Much of how you would answer the question depends on your metaphysics, how you see God as structurally related to the universe. For example, I am a panentheist. I believe the universe is the body God. As such, everything in the universe looks like God, and ten absolutely nothing in the universe looks like God. A human or a monkey looks like Good, became those creatures are part of the being of God. Hence, looking at them is analogous to looking at particular part of my body. he who has seen my big toe has seen at least a part of me. On the other hand, no creature can look like God, as the whole always transcends the parts. If all you se of me is by big tow, you have no idea what the rest of me looks like, which is quite different from how my big toe looks.
Oral Tradition, you say? Divine inspiration determined by a popularity contest, more like. God's words determined by people, not God.
It is a requirement , in any serious theological discussion, to be respectful in what is said. "Evo babblers" is not an appropriate term to use here.
As Christians Christ made it quite easy what Scriptures have authority. He told the disciples to "look for Him" in the Law, Prophets and Writings/Psalms.
So He focused them like a beam that what is important is about Him. And that is exactly what the apostles did from what we have in the NT.
Where did Christ specifically say that , Redleghunter?

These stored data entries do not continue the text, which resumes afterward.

-- ==== Sys2Proof/Laws/State.lean ====
section
/-! SUPPORT. One lemma per field per update of the state, true by rfl, and the same for the updates that are
made of them. -/

namespace Sys2Proof.Machine

open Sys2Proof

/-! ### `State.withLock` -/

@[simp] theorem State.withLock_cfg (s : State) (v : Lock) : (s.withLock v).cfg = s.cfg := rfl
@[simp] theorem State.withLock_lock (s : State) (v : Lock) : (s.withLock v).lock = v := rfl
@[simp] theorem State.withLock_engine (s : State) (v : Lock) : (s.withLock v).engine = s.engine := rfl
@[simp] theorem State.withLock_xferInLen (s : State) (v : Lock) : (s.withLock v).xferInLen = s.xferInLen := rfl
@[simp] theorem State.withLock_snap (s : State) (v : Lock) : (s.withLock v).snap = s.snap := rfl
@[simp] theorem State.withLock_latch (s : State) (v : Lock) : (s.withLock v).latch = s.latch := rfl
@[simp] theorem State.withLock_lines (s : State) (v : Lock) : (s.withLock v).lines = s.lines := rfl
@[simp] theorem State.withLock_devices (s : State) (v : Lock) : (s.withLock v).devices = s.devices := rfl
@[simp] theorem State.withLock_clients (s : State) (v : Lock) : (s.withLock v).clients = s.clients := rfl
@[simp] theorem State.withLock_mem (s : State) (v : Lock) : (s.withLock v).mem = s.mem := rfl
@[simp] theorem State.withLock_time (s : State) (v : Lock) : (s.withLock v).time = s.time := rfl
@[simp] theorem State.withLock_env (s : State) (v : Lock) : (s.withLock v).env = s.env := rfl
@[simp] theorem State.withLock_cur (s : State) (v : Lock) : (s.withLock v).cur = s.cur := rfl

/-! ### `State.withEngine` -/

@[simp] theorem State.withEngine_cfg (s : State) (v : Engine) : (s.withEngine v).cfg = s.cfg := rfl
@[simp] theorem State.withEngine_lock (s : State) (v : Engine) : (s.withEngine v).lock = s.lock := rfl
@[simp] theorem State.withEngine_engine (s : State) (v : Engine) : (s.withEngine v).engine = v := rfl
@[simp] theorem State.withEngine_xferInLen (s : State) (v : Engine) : (s.withEngine v).xferInLen = s.xferInLen := rfl
@[simp] theorem State.withEngine_snap (s : State) (v : Engine) : (s.withEngine v).snap = s.snap := rfl
@[simp] theorem State.withEngine_latch (s : State) (v : Engine) : (s.withEngine v).latch = s.latch := rfl
@[simp] theorem State.withEngine_lines (s : State) (v : Engine) : (s.withEngine v).lines = s.lines := rfl
@[simp] theorem State.withEngine_devices (s : State) (v : Engine) : (s.withEngine v).devices = s.devices := rfl
@[simp] theorem State.withEngine_clients (s : State) (v : Engine) : (s.withEngine v).clients = s.clients := rfl
@[simp] theorem State.withEngine_mem (s : State) (v : Engine) : (s.withEngine v).mem = s.mem := rfl
@[simp] theorem State.withEngine_time (s : State) (v : Engine) : (s.withEngine v).time = s.time := rfl
@[simp] theorem State.withEngine_env (s : State) (v : Engine) : (s.withEngine v).env = s.env := rfl
@[simp] theorem State.withEngine_cur (s : State) (v : Engine) : (s.withEngine v).cur = s.cur := rfl

/-! ### `State.withXfer` -/

@[simp] theorem State.withXfer_cfg (s : State) (v : Option Nat) : (s.withXfer v).cfg = s.cfg := rfl
@[simp] theorem State.withXfer_lock (s : State) (v : Option Nat) : (s.withXfer v).lock = s.lock := rfl
@[simp] theorem State.withXfer_engine (s : State) (v : Option Nat) : (s.withXfer v).engine = s.engine := rfl
@[simp] theorem State.withXfer_xferInLen (s : State) (v : Option Nat) : (s.withXfer v).xferInLen = v := rfl
@[simp] theorem State.withXfer_snap (s : State) (v : Option Nat) : (s.withXfer v).snap = s.snap := rfl
@[simp] theorem State.withXfer_latch (s : State) (v : Option Nat) : (s.withXfer v).latch = s.latch := rfl
@[simp] theorem State.withXfer_lines (s : State) (v : Option Nat) : (s.withXfer v).lines = s.lines := rfl
@[simp] theorem State.withXfer_devices (s : State) (v : Option Nat) : (s.withXfer v).devices = s.devices := rfl
@[simp] theorem State.withXfer_clients (s : State) (v : Option Nat) : (s.withXfer v).clients = s.clients := rfl
@[simp] theorem State.withXfer_mem (s : State) (v : Option Nat) : (s.withXfer v).mem = s.mem := rfl
@[simp] theorem State.withXfer_time (s : State) (v : Option Nat) : (s.withXfer v).time = s.time := rfl
@[simp] theorem State.withXfer_env (s : State) (v : Option Nat) : (s.withXfer v).env = s.env := rfl
@[simp] theorem State.withXfer_cur (s : State) (v : Option Nat) : (s.withXfer v).cur = s.cur := rfl

/-! ### `State.withSnap` -/

@[simp] theorem State.withSnap_cfg (s : State) (v : Option Snap) : (s.withSnap v).cfg = s.cfg := rfl
@[simp] theorem State.withSnap_lock (s : State) (v : Option Snap) : (s.withSnap v).lock = s.lock := rfl
@[simp] theorem State.withSnap_engine (s : State) (v : Option Snap) : (s.withSnap v).engine = s.engine := rfl
@[simp] theorem State.withSnap_xferInLen (s : State) (v : Option Snap) : (s.withSnap v).xferInLen = s.xferInLen := rfl
@[simp] theorem State.withSnap_snap (s : State) (v : Option Snap) : (s.withSnap v).snap = v := rfl
@[simp] theorem State.withSnap_latch (s : State) (v : Option Snap) : (s.withSnap v).latch = s.latch := rfl
@[simp] theorem State.withSnap_lines (s : State) (v : Option Snap) : (s.withSnap v).lines = s.lines := rfl
@[simp] theorem State.withSnap_devices (s : State) (v : Option Snap) : (s.withSnap v).devices = s.devices := rfl
@[simp] theorem State.withSnap_clients (s : State) (v : Option Snap) : (s.withSnap v).clients = s.clients := rfl
@[simp] theorem State.withSnap_mem (s : State) (v : Option Snap) : (s.withSnap v).mem = s.mem := rfl
@[simp] theorem State.withSnap_time (s : State) (v : Option Snap) : (s.withSnap v).time = s.time := rfl
@[simp] theorem State.withSnap_env (s : State) (v : Option Snap) : (s.withSnap v).env = s.env := rfl
@[simp] theorem State.withSnap_cur (s : State) (v : Option Snap) : (s.withSnap v).cur = s.cur := rfl

/-! ### `State.withLatch` -/

@[simp] theorem State.withLatch_cfg (s : State) (v : Latch) : (s.withLatch v).cfg = s.cfg := rfl
@[simp] theorem State.withLatch_lock (s : State) (v : Latch) : (s.withLatch v).lock = s.lock := rfl
@[simp] theorem State.withLatch_engine (s : State) (v : Latch) : (s.withLatch v).engine = s.engine := rfl
@[simp] theorem State.withLatch_xferInLen (s : State) (v : Latch) : (s.withLatch v).xferInLen = s.xferInLen := rfl
@[simp] theorem State.withLatch_snap (s : State) (v : Latch) : (s.withLatch v).snap = s.snap := rfl
@[simp] theorem State.withLatch_latch (s : State) (v : Latch) : (s.withLatch v).latch = v := rfl
@[simp] theorem State.withLatch_lines (s : State) (v : Latch) : (s.withLatch v).lines = s.lines := rfl
@[simp] theorem State.withLatch_devices (s : State) (v : Latch) : (s.withLatch v).devices = s.devices := rfl
@[simp] theorem State.withLatch_clients (s : State) (v : Latch) : (s.withLatch v).clients = s.clients := rfl
@[simp] theorem State.withLatch_mem (s : State) (v : Latch) : (s.withLatch v).mem = s.mem := rfl
@[simp] theorem State.withLatch_time (s : State) (v : Latch) : (s.withLatch v).time = s.time := rfl
@[simp] theorem State.withLatch_env (s : State) (v : Latch) : (s.withLatch v).env = s.env := rfl
@[simp] theorem State.withLatch_cur (s : State) (v : Latch) : (s.withLatch v).cur = s.cur := rfl

/-! ### `State.withLines` -/

@[simp] theorem State.withLines_cfg (s : State) (v : Lines) : (s.withLines v).cfg = s.cfg := rfl
@[simp] theorem State.withLines_lock (s : State) (v : Lines) : (s.withLines v).lock = s.lock := rfl
@[simp] theorem State.withLines_engine (s : State) (v : Lines) : (s.withLines v).engine = s.engine := rfl
@[simp] theorem State.withLines_xferInLen (s : State) (v : Lines) : (s.withLines v).xferInLen = s.xferInLen := rfl
@[simp] theorem State.withLines_snap (s : State) (v : Lines) : (s.withLines v).snap = s.snap := rfl
@[simp] theorem State.withLines_latch (s : State) (v : Lines) : (s.withLines v).latch = s.latch := rfl
@[simp] theorem State.withLines_lines (s : State) (v : Lines) : (s.withLines v).lines = v := rfl
@[simp] theorem State.withLines_devices (s : State) (v : Lines) : (s.withLines v).devices = s.devices := rfl
@[simp] theorem State.withLines_clients (s : State) (v : Lines) : (s.withLines v).clients = s.clients := rfl
@[simp] theorem State.withLines_mem (s : State) (v : Lines) : (s.withLines v).mem = s.mem := rfl
@[simp] theorem State.withLines_time (s : State) (v : Lines) : (s.withLines v).time = s.time := rfl
@[simp] theorem State.withLines_env (s : State) (v : Lines) : (s.withLines v).env = s.env := rfl
@[simp] theorem State.withLines_cur (s : State) (v : Lines) : (s.withLines v).cur = s.cur := rfl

Certainly. Which is why my own hermeneutic is to start with the very words of Christ, which are at their most authoritative in Revelation (post-resurrection, post-ascension, post-founding of Churches, enthroned in Heaven), then Acts (post resurrection), then in the Gospels.
And then in what YHWH and Elohiym said in the OT. Most of the disputed books of the OT contain little to no direct speaking of God or angels, but Tobit does, and Enoch is almost entirely full of divine speaking, so those two disputed books are important Scriptures.
The rest of the material is historical - which is important for context - or interpretive.
Where I find things the most problematic is when I hear Christians finding a lot of doctrine that doesn't sound like Christ by cobbling things together at the marginalia of letters by Apostles. This concerns me greatly, because I notice that the trend of all such interpretations is a subtle, or markedly less than subtle, attempt to evade all of the hard things Jesus said, and to make harder the easier things he said.